We investigate the sputtering and ionization process that takes place during secondary ion mass spectrometry (SIMS) analysis in order to develop a better understanding of the underlying controls on elemental and molecular oxide secondary ion yields. Using data from a suite of uranium compounds that were sputtered with an O- primary beam on a NanoSIMS 50L, our goal is to understand whether a compound’s intrinsic properties, or processes operating at the sputtering site, exert the greatest influence over the relative abundances of uranium elemental and molecular oxide secondary ions observed during an analysis. While the observed ²³⁸U/²³⁸U¹⁶O and ²³⁸U/²³⁸U¹⁶O₂ of the various compounds exhibit considerable overlap, there are relationships between the weighted mean ²³⁸U/²³⁸U¹⁶O and ²³⁸U/²³⁸U¹⁶O₂ ratios for the various compounds and their enthalpies of formation. This reinforces the existing theory that the nature of the material being sputtered can influence relative ion yields (e.g. the SIMS matrix effect), but we also document significant evidence for the influence of processes operating at the sputtering site as a major factor. The existence of a strong relationship between the relative uranium molecular oxide production rate and the mass fractionation regimes taking place within an analysis, as well as the existence of sudden shifts in molecular oxide production rates taking place within an analysis, provide further evidence for the importance of processes related to the sputtering and ionization dynamics as exerting the most control over observed ion yields. Evaluation of our data within the context of existing models for secondary ion production during SIMS analysis highlights the need for additional models that consider the competing influences of a sample’s chemical and/or structural form, reactions taking place at the sputtering site, as well as the ionization and ion extraction dynamics of the various elemental and molecular oxide species.
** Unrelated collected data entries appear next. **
@[simp] theorem cWrite_cfg (w : Word) (s : State) : (cWrite w s).cfg = s.cfg := rfl
@[simp] theorem cWrite_voices (w : Word) (s : State) : (cWrite w s).voices = s.voices := rfl
@[simp] theorem cWrite_norm (w : Word) (s : State) : (cWrite w s).norm = s.norm := rfl
@[simp] theorem cWrite_mvol (w : Word) (s : State) : (cWrite w s).mvol = s.mvol := rfl
@[simp] theorem cWrite_actNotes (w : Word) (s : State) : (cWrite w s).actNotes = s.actNotes := rfl
@[simp] theorem cWrite_rd (w : Word) (s : State) : (cWrite w s).rd = s.rd := rfl
@[simp] theorem cWrite_wrS (w : Word) (s : State) : (cWrite w s).wrS = s.wrS := rfl
@[simp] theorem cWrite_cr (w : Word) (s : State) : (cWrite w s).cr = s.cr := rfl
@[simp] theorem cWrite_cwS (w : Word) (s : State) : (cWrite w s).cwS = s.cwS := rfl
@[simp] theorem cWrite_wr (w : Word) (s : State) : (cWrite w s).wr = s.wr := rfl
@[simp] theorem cWrite_rdS (w : Word) (s : State) : (cWrite w s).rdS = s.rdS := rfl
@[simp] theorem cWrite_dupV (w : Word) (s : State) : (cWrite w s).dupV = s.dupV := rfl
@[simp] theorem cWrite_dupX (w : Word) (s : State) : (cWrite w s).dupX = s.dupX := rfl
@[simp] theorem cWrite_cw (w : Word) (s : State) : (cWrite w s).cw = (s.cw + 1) % s.cfg.cmdDepth := rfl
@[simp] theorem cWrite_crS (w : Word) (s : State) : (cWrite w s).crS = s.crS := rfl
@[simp] theorem cWrite_actS (w : Word) (s : State) : (cWrite w s).actS = s.actS := rfl
@[simp] theorem cWrite_ring (w : Word) (s : State) : (cWrite w s).ring = s.ring := rfl
@[simp] theorem cWrite_cmdq (w : Word) (s : State) : (cWrite w s).cmdq = memPut s.cmdq s.cw w := rfl
@[simp] theorem cWrite_rstA (w : Word) (s : State) : (cWrite w s).rstA = s.rstA := rfl
@[simp] theorem cWrite_rstW (w : Word) (s : State) : (cWrite w s).rstW = s.rstW := rfl
@[simp] theorem cWrite_rstC (w : Word) (s : State) : (cWrite w s).rstC = s.rstC := rfl
@[simp] theorem cWrite_cmdIn (w : Word) (s : State) : (cWrite w s).cmdIn = s.cmdIn := rfl
@[simp] theorem cWrite_sampIn (w : Word) (s : State) : (cWrite w s).sampIn = s.sampIn := rfl
@[simp] theorem cWrite_outReady (w : Word) (s : State) : (cWrite w s).outReady = s.outReady := rfl
@[simp] theorem cWrite_sched (w : Word) (s : State) : (cWrite w s).sched = s.sched := rfl
@[simp] theorem cWrite_choice (w : Word) (s : State) : (cWrite w s).choice = s.choice := rfl
@[simp] theorem cWrite_epoch (w : Word) (s : State) : (cWrite w s).epoch = s.epoch := rfl
@[simp] theorem cWrite_emitted (w : Word) (s : State) : (cWrite w s).emitted = s.emitted := rfl
@[simp] theorem cWrite_reads (w : Word) (s : State) : (cWrite w s).reads = s.reads := rfl
@[simp] theorem cWrite_events (w : Word) (s : State) : (cWrite w s).events = s.events := rfl
@[simp] theorem cWrite_accepted (w : Word) (s : State) : (cWrite w s).accepted = s.accepted := rfl
@[simp] theorem cWrite_popped (w : Word) (s : State) : (cWrite w s).popped = s.popped := rfl
@[simp] theorem cWrite_cmdWritten (w : Word) (s : State) : (cWrite w s).cmdWritten = s.cmdWritten ++ [w] := rfl
@[simp] theorem cWrite_cmdApplied (w : Word) (s : State) : (cWrite w s).cmdApplied = s.cmdApplied := rfl

@[simp] theorem cRead_cfg (a : BitVec 2) (s : State) : (cRead a s).cfg = s.cfg := rfl
@[simp] theorem cRead_voices (a : BitVec 2) (s : State) : (cRead a s).voices = s.voices := rfl
@[simp] theorem cRead_norm (a : BitVec 2) (s : State) : (cRead a s).norm = s.norm := rfl
@[simp] theorem cRead_mvol (a : BitVec 2) (s : State) : (cRead a s).mvol = s.mvol := rfl
@[simp] theorem cRead_actNotes (a : BitVec 2) (s : State) : (cRead a s).actNotes = s.actNotes := rfl
@[simp] theorem cRead_rd (a : BitVec 2) (s : State) : (cRead a s).rd = s.rd := rfl
@[simp] theorem cRead_wrS (a : BitVec 2) (s : State) : (cRead a s).wrS = s.wrS := rfl
@[simp] theorem cRead_cr (a : BitVec 2) (s : State) : (cRead a s).cr = s.cr := rfl
@[simp] theorem cRead_cwS (a : BitVec 2) (s : State) : (cRead a s).cwS = s.cwS := rfl
@[simp] theorem cRead_wr (a : BitVec 2) (s : State) : (cRead a s).wr = s.wr := rfl
@[simp] theorem cRead_rdS (a : BitVec 2) (s : State) : (cRead a s).rdS = s.rdS := rfl
@[simp] theorem cRead_dupV (a : BitVec 2) (s : State) : (cRead a s).dupV = s.dupV := rfl
@[simp] theorem cRead_dupX (a : BitVec 2) (s : State) : (cRead a s).dupX = s.dupX := rfl
@[simp] theorem cRead_cw (a : BitVec 2) (s : State) : (cRead a s).cw = s.cw := rfl
@[simp] theorem cRead_crS (a : BitVec 2) (s : State) : (cRead a s).crS = s.crS := rfl
@[simp] theorem cRead_actS (a : BitVec 2) (s : State) : (cRead a s).actS = s.actS := rfl
@[simp] theorem cRead_ring (a : BitVec 2) (s : State) : (cRead a s).ring = s.ring := rfl
@[simp] theorem cRead_cmdq (a : BitVec 2) (s : State) : (cRead a s).cmdq = s.cmdq := rfl
@[simp] theorem cRead_rstA (a : BitVec 2) (s : State) : (cRead a s).rstA = s.rstA := rfl
@[simp] theorem cRead_rstW (a : BitVec 2) (s : State) : (cRead a s).rstW = s.rstW := rfl
@[simp] theorem cRead_rstC (a : BitVec 2) (s : State) : (cRead a s).rstC = s.rstC := rfl
@[simp] theorem cRead_cmdIn (a : BitVec 2) (s : State) : (cRead a s).cmdIn = s.cmdIn := rfl
@[simp] theorem cRead_sampIn (a : BitVec 2) (s : State) : (cRead a s).sampIn = s.sampIn := rfl
@[simp] theorem cRead_outReady (a : BitVec 2) (s : State) : (cRead a s).outReady = s.outReady := rfl
@[simp] theorem cRead_sched (a : BitVec 2) (s : State) : (cRead a s).sched = s.sched := rfl
@[simp] theorem cRead_choice (a : BitVec 2) (s : State) : (cRead a s).choice = s.choice := rfl
@[simp] theorem cRead_epoch (a : BitVec 2) (s : State) : (cRead a s).epoch = s.epoch := rfl
@[simp] theorem cRead_emitted (a : BitVec 2) (s : State) : (cRead a s).emitted = s.emitted := rfl
@[simp] theorem cRead_reads (a : BitVec 2) (s : State) : (cRead a s).reads = s.reads ++ [csr s a] := rfl
@[simp] theorem cRead_events (a : BitVec 2) (s : State) : (cRead a s).events = s.events := rfl
@[simp] theorem cRead_accepted (a : BitVec 2) (s : State) : (cRead a s).accepted = s.accepted := rfl
@[simp] theorem cRead_popped (a : BitVec 2) (s : State) : (cRead a s).popped = s.popped := rfl
@[simp] theorem cRead_cmdWritten (a : BitVec 2) (s : State) : (cRead a s).cmdWritten = s.cmdWritten := rfl
@[simp] theorem cRead_cmdApplied (a : BitVec 2) (s : State) : (cRead a s).cmdApplied = s.cmdApplied := rfl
我们研究了二次离子质谱 (SIMS) 分析过程中发生的溅射和电离过程，以便更好地了解对元素和分子氧化物二次离子产率的潜在控制。使用在 NanoSIMS 50L 上用 O-初级束溅射的一组铀化合物的数据，我们的目标是了解化合物的固有特性或在溅射现场运行的过程是否对铀的相对丰度产生最大影响。在分析过程中观察到的铀元素和分子氧化物二次离子。而观察到的²³⁸ U/ ²³⁸ U ¹⁶ O 和²³⁸ U/ ²³⁸ U ¹⁶ O ₂的各种化合物表现出相当大的重叠，加权平均值²³⁸ U/ ²³⁸ U ¹⁶ O 和²³⁸ U/ ²³⁸ U ¹⁶ O ₂之间存在关系各种化合物的比率及其形成焓。这强化了现有理论，即被溅射材料的性质会影响相对离子产率（例如 SIMS 基质效应），但我们也记录了重要证据，证明在溅射现场操作的工艺影响是主要因素。相对铀分子氧化物生产率与分析中发生的质量分馏机制之间存在很强的关系，以及分析中分子氧化物生产率的突然变化的存在，为重要性提供了进一步的证据与溅射和电离动力学相关的过程对观察到的离子产率施加最大的控制。